Uniswap V4 Integration: For liquidity privacy, the hook contract owns LP NFTs while users prove ownership via ZK proofs. Our beforeAddLiquidity intercepts to insert commitments, and beforeRemoveLiquidity verifies proofs before allowing withdrawals. The routing pattern uses SwapRouter02 with custom hookData encoding—we pack commitment hashes, addresses, and metadata into hookData bytes that get passed through the entire swap flow.

Zero-Knowledge Proof System (Circom + SnarkJS + Groth16): We built two custom Circom circuits:

1. Swap Withdrawal Circuit: Takes private inputs (secret, nonce, Merkle path) and enforces commitment = Poseidon(token_address, amount, Poseidon(secret, nonce)) matches a Merkle leaf, with nullifier = nonce.

2. LP Removal Circuit: Uses commitment = Poseidon(secret, nonce, tokenId) with nullifier = Poseidon(secret, tokenId) to prevent linkability.

The clever bit: Nested Poseidon hashing binds token metadata while keeping inner hashes reusable across operations. Circuit compilation uses Circom 2.1.6, with exported Solidity verifiers deployed separately for gas optimization (~250-280K gas per proof).

Cryptographic Consistency: Using Poseidon throughout (ZK-friendly with low constraint count) required maintaining exact consistency across circuit, Solidity, and frontend. We spent significant time ensuring identical Poseidon parameters (t=6, nRoundsF=8, nRoundsP=57) across all layers—any mismatch breaks proof verification.

Frontend & User Flow (TypeScript + Ethers.js): Built with Next.js, handling secret generation, commitment calculation, Merkle proof generation, and in-browser ZK proof generation using WASM-compiled circuits. The trickiest part: converting between BigInt (JS), uint256 (Solidity), and field elements (circuits) without precision loss—we use ethers.toBeHex with explicit 32-byte padding.

Notable Hacks & Challenges:

1. Hook Address Mining: Uniswap V4 hooks need addresses with specific bit flags matching permissions. We used CREATE2 salt mining—computational brute force to find compliant addresses.

2. Delta Accounting: Uniswap V4's delta system required careful balancing. Our afterSwap returns negative delta for output currency (claiming tokens) while ensuring user swaps succeed—this required deep diving into PoolManager's settle/take logic.

3. Merkle Tree Gas Optimization: On-chain trees are expensive. We optimized by: (a) only storing roots and leaf count, requiring users to maintain off-chain trees, (b) 30-root circular buffer for flexibility, (c) Poseidon instead of SHA256 for cheaper circuit verification.

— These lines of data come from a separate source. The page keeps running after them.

/-- The collections of a crew that a context holds, in order. -/
def crewRecs (s : State) (team : Nat) (tm : Team) (j : Nat) : List CollRec :=
  let ix := fun (pl : Nat) => (tm.crewPlaces j).idxOf pl
  let offs := fun (l : List Arrival) => l.foldl (fun (t : Tab (Nat × Nat)) a => t.put (ix a.th) (a.off, a.word)) []
  let cr := tm.crews.getD j {}
  let done := (s.passes.find (fun _ p => p.team == team && p.crew == j && p.add.isNone)).map (fun e =>
    let p := e.2
    { st := if p.granted then 3 else 2, k := p.k, kind := p.kind, tile := p.tile, slot := collSlot s team j p.k, elected := ix p.elected,
      off := p.blkOff, arr := p.arr.map (fun a => ix a.th), offs := offs p.arr, sentAt := p.sentAt, rows := p.rows, srcPois := p.srcPois,
      blk := p.blk, strips := p.strips,
      square := p.square, spois := p.spois, book := p.book, ord := e.1 : CollRec })
  let opened := cr.colls.map (fun c =>
    { st := 1, k := c.k, addr := c.addr, kind := c.kind, tile := c.tile, slot := collSlot s team j c.k,
      off := match electOf s tm j c with | some a => a.off | none => 0, arr := c.arr.map (fun a => ix a.th), offs := offs c.arr,
      skip := c.skip.map ix : CollRec })
  done ++ opened

/-- The collections that a crew takes back: the four of the area, each with what was kept of it beside its record, and those kept beyond four
(R310). -/
def collsOf (area kept : List CollRec) : List CollRec :=
  (area.filter (fun c => c.st != 0)).map (fun c =>
    match kept.find? (fun x => x.k == c.k) with
    | some x => { c with offs := x.offs, sentAt := x.sentAt, rows := x.rows, srcPois := x.srcPois, ord := x.ord }
    | none => c) ++ kept.drop 4

/-- The 65,600 bytes of a tile. -/
def Tile.ctxBytes (t : Tile) : List Byte :=
  (t.all.map (fun w => bytesOf w.toNat 4)).flatten ++ bytesOf t.pois.toNat 1 ++ bytesOf t.next 1 ++ zeros 62

/-- A tile from its bytes; a peer drain may have poisoned it since it was saved (R311). -/
def tileOf (r : List Byte) (kept : Tile) : Tile :=
  { kept with
    words := packTile 0 ((upto 16384).map (fun i => BitVec.ofNat 32 (fieldAt r (4 * i) 4))), pois := fieldAt r 65536 1 != 0 || kept.pois,
    next := fieldAt r 65537 1 }

/-! ### Commands (R353) -/

/-- The 128 bytes of a saved Ferry command; its progress is the number of chunks done. Log 8: DESIGN CHOICE, unsafe. -/
def Cmd.ctxBytes (c : Cmd) : List Byte :=
  padTo 128 (padTo 64 c.blk ++ bytesOf c.q 1 ++ zeros 7 ++ bytesOf c.promise 8 ++ bytesOf c.chunks.length 4)

/-- A command from its bytes, and what was kept of it: which chunks were done, where their number is the one saved. Log 8: DESIGN CHOICE, unsafe. -/
def ctxCmdOf (r : List Byte) (kept : Cmd) (team core : Nat) (placeAt : Nat → Nat) : Cmd :=
  { kept with
    team := team, core := core, th := placeAt kept.th, q := fieldAt r 64 1, blk := r.take 64, promise := fieldAt r 72 8,
    chunks := if kept.chunks.length == fieldAt r 80 4 then kept.chunks else (upto (fieldAt r 80 4)).reverse }

/-! ### The whole context (R353) -/

/-- Bytes of a group's record. -/
def groupLen (b : Nat) : Nat := 64 + 32 * threadLen b

/-- Bytes of each section: groups, barriers, scratchpad, codebooks, crews, and the commands. -/
def ctxGroups (p : Packet) : Nat := p.prod * groupLen p.budp + (p.groups - p.prod) * groupLen p.budc
def ctxCrews (p : Packet) : Nat := p.crews * (p.tiles * 65600 + 4 * 512)
/-- `SIZE` of a context, in units of 256 bytes. -/
def ctxSize (p : Packet) (ncmd : Nat) : Nat :=
  (256 + ctxGroups p + 12800 + p.scru * 4096 + 512 + ctxCrews p + 128 * ncmd + 255) / 256

/-- The 256 bytes of the header. -/
def ctxHeader (tm : Team) (ncmd : Nat) : List Byte :=
  let ti := match tm.tier with | some t => (t.sched, t.nent, t.cur, t.look) | none => (0, 0, 0, 0)
  padTo 256 (bytesOf 1 4 ++ bytesOf (ctxSize tm.pkt ncmd) 4 ++ bytesOf tm.index 8 ++ padTo 128 tm.pkt.bytes ++ bytesOf tm.rcnt 2
    ++ bytesOf ncmd 1 ++ zeros 5 ++ bytesOf ti.1 8 ++ bytesOf ti.2.1 4 ++ bytesOf ti.2.2.1 4 ++ bytesOf ti.2.2.2 1)

/-- A barrier instance's 80 bytes. -/
def Barrier.bytes (b : Barrier) : List Byte := bytesOf b.phase 8 ++ bytesOf (maskOf b.arrived) 64 ++ bytesOf b.owed 4 ++ zeros 4

/-- A codebook slot's 64 bytes. -/
def Codebook.bytes (c : Codebook) : List Byte :=
  padTo 32 (c.ents.map (fun x => bytesOf x.toNat 2)).flatten ++ bytesOf c.pois.toNat 1 ++ zeros 7 ++ c.record.bytes

/-- The context of a stopped team: its bytes, the scratchpad's with their poison. -/
def teamCtx (s : State) (k : Nat) (tm : Team) : List PByte :=
  let p := tm.pkt
  let group := fun (g : Nat) =>
    let sb := match (s.groups.find (fun _ x => x.team == k && x.gid == g)).head? with | some (_, x) => x.sb | none => List.replicate 8 0
    (sb.map (fun n => bytesOf (n % 64) 1)).flatten ++ zeros 56
      ++ ((upto 32).map (fun l =>
        let tid := 32 * g + l
        let t := (s.threads.get (tm.placeOf tid)).getD { team := k, gid := g, st := .exited, ring := emptyRing }
        t.ctxBytes (tm.budget g) ((tm.held.find? (fun h => h.1 == tid)).map (·.2)))).flatten
  let cmds := (s.cmds.find (fun _ c => c.team == k)).map (·.2)
  let front := ctxHeader tm cmds.length ++ ((upto p.groups).map group).flatten
    ++ ((upto 160).map (fun i => (tm.bars.getD (i / 10 * 16 + i % 10) {}).bytes)).flatten
  let back := (tm.books.map Codebook.bytes).flatten
    ++ ((upto p.crews).map (fun j =>
      ((tm.crews.getD j {}).tiles.map Tile.ctxBytes).flatten ++ padTo 2048 ((crewRecs s k tm j).map CollRec.bytes).flatten)).flatten
    ++ (cmds.map Cmd.ctxBytes).flatten
  let all := cleanBytes front ++ locBytes s (.scratch k 0) (p.scru * 4096) ++ cleanBytes back
  all ++ cleanBytes (zeros (256 * ctxSize p cmds.length - all.length))

/-- What a saved team has that its area has no field for. -/
def keptOf (s : State) (k : Nat) (tm : Team) (asid save : Nat) : Kept :=
  let bare := fun (c : Crew) => { c with tiles := c.tiles.map (fun t => { t with words := [] }), colls := [] }
  let now := fun (c : WClock) => ({ t := c.latest, win := c.win } : WClock)
  let tid := fun (pl : Nat) => match s.threads.get pl with | some t => 32 * t.gid + placeLane pl | none => 0
  { index := tm.index, asid := asid, save := save,
    team := { tm with scratch := [], spois := [], books := [], bars := [], crews := tm.crews.map bare, rel := now tm.rel, wrote := now tm.wrote,
                      gws := tm.gws.map (fun e => (e.1, now e.2)), states := tm.states.map (fun e => (e.1, now e.2)), held := [] },
    threads := (s.threads.find (fun pl _ => ofTeam s k pl)).foldl (fun (t : Tab Thread) e => t.put (tid e.1) { e.2 with seen := now e.2.seen }) []
    colls := (upto tm.pkt.crews).map (crewRecs s k tm)
    cmds := (s.cmds.find (fun _ c => c.team == k)).map (fun e => { e.2 with th := tid e.2.th, clk := now e.2.clk }) }

/-! ### Loading -/

/-- The registers that a collective keeps pending in a member (R291, R305). -/
def CollKind.dests (crew : Nat) : CollKind → List (Nat × Nat)
  | .mxop shape _ a b _ => let (na, nb) := (fragRegs shape crew).getD (0, 0); [(a, na), (b, nb)]
  | .drain 0 d => [(d, 32)]
  | _ => [(120, 0)]

/-- A saved collection is open again, or its pass waits to be posted again (R310); each member counts on its slot. -/
def loadColl (s : State) (team j : Nat) (tm : Team) (c : CollRec) : State :=
  let places := tm.crewPlaces j
  let at0 := fun (i : Nat) => places.getD i 0
  let b := s.serial
  let mk := fun (s : State) (pl : Nat) (d : Nat × Nat) (slot : Option Nat) =>
    s.addOp { kind := .coll team j c.k, th := pl, ths := [pl], grps := if slot.isSome then [placeGroup pl] else [], slot := slot, batch := b,
              dst := d.1, nd := d.2 }
  let s0 := { s with serial := b + 1 }
  let s1 := c.arr.foldl (fun s i => (c.kind.dests tm.pkt.crew).foldl (fun s d => mk s (at0 i) d (some c.slot)) s) s0
  let arr : List Arrival := c.arr.map (fun i =>
    let x := c.offs.getD i (c.off, 0)
    { th := at0 i, off := x.1, op := 0, kind := c.kind, word := x.2 })
  if c.st == 1 then
    s1.updCrew team j (fun x => { x with colls := x.colls ++ [{ k := c.k, addr := c.addr, kind := c.kind, tile := c.tile, arr := arr, skip := c.skip.map at0 }] })
  else
    let sreg := fieldAt c.blk 1 1 % 128
    let s2 := match c.kind with
      | .mxop 0 _ _ _ _ =>
        if sreg == 120 then s1
        else places.zipIdx.foldl (fun s x => if s.live x.1 then mk s x.1 (sreg, 1) (if c.arr.contains x.2 then some c.slot else none) else s) s1
      | _ => s1
    addPass s2 { cluster := clusterOf tm.core, team := team, crew := j, k := c.k, kind := c.kind, tile := c.tile, blkOff := c.off,
                 blk := c.blk.take c.kind.blkSize, elected := at0 c.elected, arr := arr, book := c.book, strips := c.strips, square := c.square,
                 spois := c.spois, cls := tm.pkt.prio, core := tm.core, granted := c.st == 3,
                 rows := c.rows, srcPois := c.srcPois, sentAt := if c.sentAt == 0 then s2.serial else c.sentAt }

/-- Fills a team that has been placed with the context that its save area holds, and with what was kept. -/
def loadTeam (s : State) (k : Nat) (kept : Kept) (bs : List PByte) : State :=
  match s.teams.get k with
  | none => s
  | some tm =>
    let p := tm.pkt
    let b := plain bs
    let look := fieldAt b 0xA8 1
    let gAt := fun (g : Nat) => 256 + (min g p.prod) * groupLen p.budp + (g - p.prod) * groupLen p.budc
    let barAt := 256 + ctxGroups p
    let scrAt := barAt + 12800
    let bookAt := scrAt + p.scru * 4096
    let crewAt := bookAt + 512
    let cmdAt := crewAt + ctxCrews p
    let slice := fun (i n : Nat) => (b.drop i).take n
    let crewLen := p.tiles * 65600 + 2048
    let bars : Tab Barrier := (upto 160).foldl (fun t i =>
      let r := slice (barAt + 80 * i) 80
      let x : Barrier := { phase := fieldAt r 0 8, arrived := maskList 512 (fieldAt r 8 64), owed := fieldAt r 72 4 }
      if x == {} then t else Tab.put t (i / 10 * 16 + i % 10) x) []
    let books := (upto 8).map (fun i =>
      let r := slice (bookAt + 64 * i) 64
      ({ ents := (upto 16).map (fun j => BitVec.ofNat 16 (fieldAt r (2 * j) 2)), pois := fieldAt r 32 1 != 0,
         record := FRec.ofBytes ((r.drop 40).take 24) } : Codebook))
    let crews := (upto p.crews).map (fun j =>
      ({ tiles := (upto p.tiles).map (fun t => tileOf (slice (crewAt + j * crewLen + t * 65600) 65600) ((kept.team.crews.getD j {}).tiles.getD t {})) } : Crew))
    let spois := (upto (p.scru * 64)).foldl (fun (t : Tab Nat) i =>
      if anyPois ((bs.drop (scrAt + 64 * i)).take 64) then Tab.put t i 0x05 else t) []
    let threads := ((upto (32 * p.groups)).map (fun tid =>
      let g := tid / 32
      let bud := tm.budget g
      let was := kept.threads.getD tid { team := k, gid := g, ring := emptyRing }
      let x := threadOf (slice (gAt g + 64 + (tid % 32) * threadLen bud) (threadLen bud)) was k g bud s.mod.now
      (tid, { x.1 with since := s.serial }, x.2)))
    let held := threads.filterMap (fun x => x.2.2.map (fun m => (x.1, m)))
    let tm1 := { kept.team with
      grid := tm.grid, index := tm.index, core := tm.core, slots := tm.slots, pkt := p, st := tm.st, units := tm.units,
      scratch := Memory.write [] 0 (slice scrAt (p.scru * 4096)), spois := spois, books := books, bars := bars, crews := crews,
      tier := if look == 0 then none else some ⟨fieldAt b 0x98 8, fieldAt b 0xA0 4, fieldAt b 0xA4 4, look⟩,
      rcnt := fieldAt b 0x90 2, held := held }
    let s1 := { s with teams := s.teams.put k tm1, serial := s.serial + 1 }
    let s2 := threads.foldl (fun s x => s.setThread (tm1.placeOf x.1) { x.2.1 with waits := x.2.1.waits.map (·.from s1 k) }) s1
    let s3 := (upto (32 * p.groups)).foldl (fun s tid =>
      match s.threads.get (tm1.placeOf tid) with
      | some t => if t.st == .ready then fileThread s (tm1.placeOf tid) else s
      | none => s) s2
    let colls : List (Nat × CollRec) := ((upto p.crews).map (fun j =>
      let area := (upto 4).map (fun i => collRecOf (slice (crewAt + j * crewLen + p.tiles * 65600 + 512 * i) 512) (32 * p.crew))
      (collsOf area (kept.colls.getD j [])).map (fun c => (j, c)))).flatten
    -- the complete ones of all crews in their original order, then the open ones (R310)
    let s4 := (sortBy (fun x => if x.2.st == 1 then 2 ^ 200 + x.2.k else x.2.ord) colls).foldl (fun s x => loadColl s k x.1 tm1 x.2) s3
    (upto (fieldAt b 0x92 1)).foldl (fun s i =>
      match kept.cmds[i]? with
      | some c =>
        { s with cmds := s.cmds.put s.serial (ctxCmdOf (slice (cmdAt + 128 * i) 128) c k tm1.core tm1.placeOf), serial := s.serial + 1 }
      | none => s) s4

end Sys2Proof.Machine
end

4. Nullifier System: Each proof generates a unique nullifier preventing double-spends. For swap withdrawals, nullifier = nonce (simple), but for LP removal, nullifier = Poseidon(secret, tokenId). This prevents cross-operation replay while maintaining unlinkability.

5. Cross-Contract Communication: Our hook interacts with PositionManager for LP operations, requiring careful reentrancy handling. Uniswap V4's unlock mechanism creates complex call stacks—we rely on protocol guards plus nullifier checks.

Partner Technologies:

• Uniswap V4 Hooks: Enabled building privacy directly into DEX infrastructure. Hook permissions provided precise lifecycle control, though the unlock callback pattern was initially confusing but proved powerful.
• Circom/SnarkJS: Mature ZK framework with excellent documentation. Constraint visualization tools helped debug circuit logic. Main benefit: deterministic proof generation and battle-tested cryptography.
• Foundry: Fast compilation, testing, and deployment scripting. Gas reporting caught optimization opportunities early.